(Record set begins)

/-- Settles O11: descriptors by what their course DMA does with them, the scrubber by the word that it meets, a remap by the state of
its context. -/
theorem dmaScrubAndFences : Obligations.DmaScrubAndFences := by
  refine ⟨?_, ?_, ?_, ?_⟩
  · intro s st h o off m hoff hi ho ha hr hb h8 h64 hm
    have he := exec_dmaPost hoff hi ho ha hr hb h8 h64 hm
    exact ⟨he, fun hc hd => dmaPost_local hi he (by rw [hm]) (by rw [hm]) (by rw [hm]) (by rw [hm]) (by rw [hm]) hc hd⟩
  · intro s course st out m h0 ht ho hw hout hst hf hr hsp hdp hs hd hb hb2
    let v : State := { s with dmaLast := tput 63 s.dmaLast course (st % 64) }
    have hl : 0 < dmaLen m.desc := by
      unfold dmaFormOk at hf
      simp only [Bool.and_eq_true, decide_eq_true_eq] at hf
      exact Nat.pos_of_ne_zero hf.1.1.1.1
    obtain ⟨h1, h2, h3, h4, h5⟩ := dmaLeft_spec (s := v) ho hst hl hd hb2
    obtain ⟨g1, g2⟩ := dmaSignal_spec (dmaLeft v m) m
    refine ⟨dmaSignal (dmaLeft v m) m, dmaLeft v m, exec_dmaDescriptorComplete h0 ht ho hw hout hst hf hr hsp hdp hs hd hb,
      fun hn => startDma_none hn, fun i hi => (g1.2 _ _).trans (h1 i hi), ⟨fun a => (g1.1 a).trans (h2.1 a),
        fun st' o' hk => (g1.2 st' o').trans (h2.2 st' o' hk)⟩, g2.trans h3, h4, ?_⟩
    have h5' : isFenced (dmaLeft v m) (dmaSigStone m.desc) = isFenced s (dmaSigStone m.desc) := h5 _
    unfold dmaSignal
    rw [h5']
  · intro s u st off w h0 hf hw hu
    obtain ⟨h1, h2, h3⟩ := exec_scrubPass (off := off) h0 hf
    have hu' : u = scrubbed s w := hu
    rw [hu']
    refine ⟨h1, h2, fun h => h3.trans (congrArg _ (wordError_again hw h)), fun h hr => h3.trans (congrArg _ ((wordError_first hw h).1 hr)),
      fun h d kib hr => ⟨_, rfl, h3.trans (congrArg _ ((wordError_first hw h).2 d kib hr))⟩⟩
  · intro s u q c l b hu
    refine ⟨fun ha hf => done_of_act rfl ha ?_, fun ha _ => done_of_act rfl ha (by rw [← hu]; rfl),
      fun ha hc hl hb => remapStone_cases hu ha hc hl hb⟩
    have hf' : isFenced (takeRequest s q) (q.value % 4096) = true := by rw [isFenced_takeRequest, hf]
    rw [actFenceStone, fenceStone, if_pos hf', hu]

end Sys2Proof.Machine
end

section
/-! PROOFS. A fault at the plumb (16 R502 to R509, 13 R419): what an arrival changes, and the state that the part is in. -/

-- As in the tests: proofs elaborated side by side exhaust memory in the joined text.
set_option Elab.async false

namespace Sys2Proof.Machine

variable {s t : State} {f : Fault16} {src : Option FaultRec}

/-! ### The device state and the class F record under the operations that leave them -/

theorem forEach_mode {α : Type} {f : State → α → State} (hf : ∀ t a, (f t a).mode = t.mode) (l : List α) (s : State) :
    (forEach s l f).mode = s.mode := by
  unfold forEach
  induction l generalizing s with
  | nil => rfl
  | cons a l ih => exact (ih _).trans (hf s a)

theorem forEach_recF {α : Type} {f : State → α → State} (hf : ∀ t a, (f t a).recF = t.recF) (l : List α) (s : State) :
    (forEach s l f).recF = s.recF := by
  unfold forEach
  induction l generalizing s with
  | nil => rfl
  | cons a l ih => exact (ih _).trans (hf s a)

theorem foldlFst_mode {α β : Type} {f : State × β → α → State × β} (hf : ∀ p a, (f p a).1.mode = p.1.mode)
    (l : List α) (p : State × β) : (l.foldl f p).1.mode = p.1.mode := by
  induction l generalizing p with
  | nil => rfl
  | cons a l ih => exact (ih _).trans (hf p a)

theorem foldlFst_recF {α β : Type} {f : State × β → α → State × β} (hf : ∀ p a, (f p a).1.recF = p.1.recF)
    (l : List α) (p : State × β) : (l.foldl f p).1.recF = p.1.recF := by
  induction l generalizing p with
  | nil => rfl
  | cons a l ih => exact (ih _).trans (hf p a)

@[simp] theorem mode_ite {c : Prop} [Decidable c] {s t : State} : (if c then s else t).mode = if c then s.mode else t.mode :=
  apply_ite _ _ _ _

@[simp] theorem recF_ite {c : Prop} [Decidable c] {s t : State} : (if c then s else t).recF = if c then s.recF else t.recF :=
  apply_ite _ _ _ _

theorem mode_of_settles (h : Settles s t) : t.mode = s.mode := by rw [h.1]

theorem recF_of_settles (h : Settles s t) : t.recF = s.recF := by rw [h.1]

@[simp] theorem stopCtx_mode (s : State) (c : Nat) : (stopCtx s c).mode = s.mode := mode_of_settles (settles_stopCtx s c)
@[simp] theorem stopCtx_recF (s : State) (c : Nat) : (stopCtx s c).recF = s.recF := recF_of_settles (settles_stopCtx s c)

@[simp] theorem settleStone_mode (s : State) (st : Nat) : (settleStone s st).mode = s.mode :=
  mode_of_settles (settles_settleStone s st)
@[simp] theorem settleStone_recF (s : State) (st : Nat) : (settleStone s st).recF = s.recF :=
  recF_of_settles (settles_settleStone s st)

@[simp] theorem memWrite_mode (s : State) (a : Nat) (bs : List Byte) : (memWrite s a bs).mode = s.mode := by simp [memWrite]
@[simp] theorem sramStore_mode (s : State) (st off : Nat) (bs : List Byte) : (sramStore s st off bs).mode = s.mode := rfl
@[simp] theorem sramStore_recF (s : State) (st off : Nat) (bs : List Byte) : (sramStore s st off bs).recF = s.recF := rfl
@[simp] theorem sramWrite_mode (s : State) (st off : Nat) (bs : List Byte) : (sramWrite s st off bs).mode = s.mode := by
  simp [sramWrite]
@[simp] theorem sramWrite_recF (s : State) (st off : Nat) (bs : List Byte) : (sramWrite s st off bs).recF = s.recF := by
  simp [sramWrite]
@[simp] theorem addSync_mode (s : State) (st j n : Nat) : (addSync s st j n).mode = s.mode := by simp [addSync]
@[simp] theorem addSync_recF (s : State) (st j n : Nat) : (addSync s st j n).recF = s.recF := by simp [addSync]

@[simp] theorem signalDone_mode (s : State) (st : Nat) (sig : Option Nat) : (signalDone s st sig).mode = s.mode := by
  unfold signalDone
  split
  · exact addSync_mode s st _ _
  · rfl

@[simp] theorem signalDone_recF (s : State) (st : Nat) (sig : Option Nat) : (signalDone s st sig).recF = s.recF := by
  unfold signalDone
  split
  · exact addSync_recF s st _ _
  · rfl

@[simp] theorem inject_mode (s : State) (w : Nat) (p : Packet) : (inject s w p).mode = s.mode := by simp [inject]
@[simp] theorem inject_recF (s : State) (w : Nat) (p : Packet) : (inject s w p).recF = s.recF := by simp [inject]
@[simp] theorem modColl_mode (s : State) (k : CollKey) (f : Coll → Coll) : (modColl s k f).mode = s.mode := rfl
@[simp] theorem modColl_recF (s : State) (k : CollKey) (f : Coll → Coll) : (modColl s k f).recF = s.recF := rfl

@[simp] theorem collSend_mode (s : State) (co : Coll) (rk msg chunk cover attempt : Nat) (data : List Byte) :
    (collSend s co rk msg chunk cover attempt data).mode = s.mode := by simp [collSend]
@[simp] theorem collSend_recF (s : State) (co : Coll) (rk msg chunk cover attempt : Nat) (data : List Byte) :
    (collSend s co rk msg chunk cover attempt data).recF = s.recF := by simp [collSend]

@[simp] theorem collDown_mode (s : State) (co : Coll) (msg chunk : Nat) (data : List Byte) :
    (collDown s co msg chunk data).mode = s.mode := forEach_mode (fun t _ => collSend_mode t _ _ _ _ _ _ _) _ s
@[simp] theorem collDown_recF (s : State) (co : Coll) (msg chunk : Nat) (data : List Byte) :
    (collDown s co msg chunk data).recF = s.recF := forEach_recF (fun t _ => collSend_recF t _ _ _ _ _ _ _) _ s

@[simp] theorem collFinish_mode (s : State) (stone pc sigStone sigObj record : Nat) (doneSignal : Bool) (sig : Option Nat)
    (rec : Nat) : (collFinish s stone pc sigStone sigObj record doneSignal sig rec).mode = s.mode := by simp [collFinish]
@[simp] theorem collFinish_recF (s : State) (stone pc sigStone sigObj record : Nat) (doneSignal : Bool) (sig : Option Nat)
    (rec : Nat) : (collFinish s stone pc sigStone sigObj record doneSignal sig rec).recF = s.recF := by simp [collFinish]

@[simp] theorem completeColl_mode (s : State) (co : Coll) (status rank : Nat) (undecided : Bool) :
    (completeColl s co status rank undecided).1.mode = s.mode := by simp [completeColl]
@[simp] theorem completeColl_recF (s : State) (co : Coll) (status rank : Nat) (undecided : Bool) :
    (completeColl s co status rank undecided).1.recF = s.recF := by simp [completeColl]
@[simp] theorem completeMcast_mode (s : State) (m : Mcast) (status rank : Nat) :
    (completeMcast s m status rank).1.mode = s.mode := by simp [completeMcast]
@[simp] theorem completeMcast_recF (s : State) (m : Mcast) (status rank : Nat) :
    (completeMcast s m status rank).1.recF = s.recF := by simp [completeMcast]
@[simp] theorem abortColl_mode (s : State) (co : Coll) (code rank : Nat) : (abortColl s co code rank).1.mode = s.mode := by
  simp [abortColl]
@[simp] theorem abortColl_recF (s : State) (co : Coll) (code rank : Nat) : (abortColl s co code rank).1.recF = s.recF := by
  simp [abortColl]
@[simp] theorem requestAbort_mode (s : State) (co : Coll) (code : Nat) : (requestAbort s co code).1.mode = s.mode := by
  simp [requestAbort]
@[simp] theorem requestAbort_recF (s : State) (co : Coll) (code : Nat) : (requestAbort s co code).1.recF = s.recF := by
  simp [requestAbort]

@[simp] theorem endCollectives_mode (s : State) : (endCollectives s).1.mode = s.mode := by
  unfold endCollectives
  refine (foldlFst_mode (fun p m => ?_) _ _).trans (foldlFst_mode (fun p co => ?_) _ _)
  · exact completeMcast_mode p.1 m _ _
  · exact requestAbort_mode p.1 co _

@[simp] theorem endCollectives_recF (s : State) : (endCollectives s).1.recF = s.recF := by
  unfold endCollectives
  refine (foldlFst_recF (fun p m => ?_) _ _).trans (foldlFst_recF (fun p co => ?_) _ _)
  · exact completeMcast_recF p.1 m _ _
  · exact requestAbort_recF p.1 co _

@[simp] theorem stopSwitch_mode (s : State) (w : Nat) : (stopSwitch s w).mode = s.mode :=
  forEach_mode (fun t p => by split <;> simp) _ _
@[simp] theorem stopSwitch_recF (s : State) (w : Nat) : (stopSwitch s w).recF = s.recF :=
  forEach_recF (fun t p => by split <;> simp) _ _

/-! ### An arrival leaves the device state, and a VALID record of class F stays one (16 R504, R505) -/

@[simp] theorem setRec_mode (s : State) (cls : Nat) (r : FaultRec) : (setRec s cls r).mode = s.mode := by simp [setRec]
@[simp] theorem logCopy_mode (s : State) (cls : Nat) : (logCopy s cls).mode = s.mode := by simp [logCopy]
@[simp] theorem arrive_mode (s : State) (f : Fault16) (src : Option FaultRec) : (arrive s f src).1.mode = s.mode := by
  simp [arrive]

@[simp] theorem arriveAll_mode (s : State) (l : List (Fault16 × Option FaultRec)) : (arriveAll s l).1.mode = s.mode := by
  induction l generalizing s with
  | nil => rfl
  | cons p l ih => exact (ih _).trans (arrive_mode s p.1 p.2)

@[simp] theorem latchCycles_mode (n : Nat) (s : State) (es : List (Fault16 × Option FaultRec)) (fs : List Fault16) :
    (latchCycles n s es fs).mode = s.mode := by
  induction n generalizing s es fs with
  | zero => rfl
  | succ n ih => exact (ih _ _ _).trans (arriveAll_mode s _)

@[simp] theorem latchAll_mode (s : State) (fs : List Fault16) : (latchAll s fs).mode = s.mode := latchCycles_mode _ s _ _

theorem recF_setRec_valid {cls : Nat} {r : FaultRec} (hs : s.recF.valid = true) (hr : r.valid = true) :
    (setRec s cls r).recF.valid = true := by
  unfold setRec
  split
  · exact hs
  · split
    · exact hs
    · exact hr

theorem recF_arrive_valid (hs : s.recF.valid = true) : (arrive s f src).1.recF.valid = true := by
  cases hv : (recOf s f.cls).valid with
  | false =>
    obtain ⟨t, he, ht⟩ := arrive_of_empty src hv
    rw [he]
    exact (congrArg FaultRec.valid (ht 2)).trans (recF_setRec_valid hs rfl)
  | true =>
    by_cases h : (recOf s f.cls).cause = f.cause ∧ (recOf s f.cls).kind = f.kind ∧ (recOf s f.cls).unit = f.unit
    · rw [arrive_of_same src rfl hv h]
      exact recF_setRec_valid (s := count s _ _) hs hv
    · obtain ⟨t, he, ht⟩ := arrive_of_other src rfl hv h
      rw [he]
      exact (congrArg FaultRec.valid (ht 2)).trans (recF_setRec_valid hs hv)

(Record set ends)

• Description of the task: In the listing above, the lines from the one containing "completeMcast_mode p.1 m _ _" through the one containing "(recF_setRec_valid hs rfl)" must be set down exactly, with no other lines.

• Answer to this problem:
  · exact completeMcast_mode p.1 m _ _
  · exact requestAbort_mode p.1 co _

@[simp] theorem endCollectives_recF (s : State) : (endCollectives s).1.recF = s.recF := by
  unfold endCollectives
  refine (foldlFst_recF (fun p m => ?_) _ _).trans (foldlFst_recF (fun p co => ?_) _ _)
  · exact completeMcast_recF p.1 m _ _
  · exact requestAbort_recF p.1 co _

@[simp] theorem stopSwitch_mode (s : State) (w : Nat) : (stopSwitch s w).mode = s.mode :=
  forEach_mode (fun t p => by split <;> simp) _ _
@[simp] theorem stopSwitch_recF (s : State) (w : Nat) : (stopSwitch s w).recF = s.recF :=
  forEach_recF (fun t p => by split <;> simp) _ _

/-! ### An arrival leaves the device state, and a VALID record of class F stays one (16 R504, R505) -/

@[simp] theorem setRec_mode (s : State) (cls : Nat) (r : FaultRec) : (setRec s cls r).mode = s.mode := by simp [setRec]
@[simp] theorem logCopy_mode (s : State) (cls : Nat) : (logCopy s cls).mode = s.mode := by simp [logCopy]
@[simp] theorem arrive_mode (s : State) (f : Fault16) (src : Option FaultRec) : (arrive s f src).1.mode = s.mode := by
  simp [arrive]

@[simp] theorem arriveAll_mode (s : State) (l : List (Fault16 × Option FaultRec)) : (arriveAll s l).1.mode = s.mode := by
  induction l generalizing s with
  | nil => rfl
  | cons p l ih => exact (ih _).trans (arrive_mode s p.1 p.2)

@[simp] theorem latchCycles_mode (n : Nat) (s : State) (es : List (Fault16 × Option FaultRec)) (fs : List Fault16) :
    (latchCycles n s es fs).mode = s.mode := by
  induction n generalizing s es fs with
  | zero => rfl
  | succ n ih => exact (ih _ _ _).trans (arriveAll_mode s _)

@[simp] theorem latchAll_mode (s : State) (fs : List Fault16) : (latchAll s fs).mode = s.mode := latchCycles_mode _ s _ _

theorem recF_setRec_valid {cls : Nat} {r : FaultRec} (hs : s.recF.valid = true) (hr : r.valid = true) :
    (setRec s cls r).recF.valid = true := by
  unfold setRec
  split
  · exact hs
  · split
    · exact hs
    · exact hr

theorem recF_arrive_valid (hs : s.recF.valid = true) : (arrive s f src).1.recF.valid = true := by
  cases hv : (recOf s f.cls).valid with
  | false =>
    obtain ⟨t, he, ht⟩ := arrive_of_empty src hv
    rw [he]
    exact (congrArg FaultRec.valid (ht 2)).trans (recF_setRec_valid hs rfl)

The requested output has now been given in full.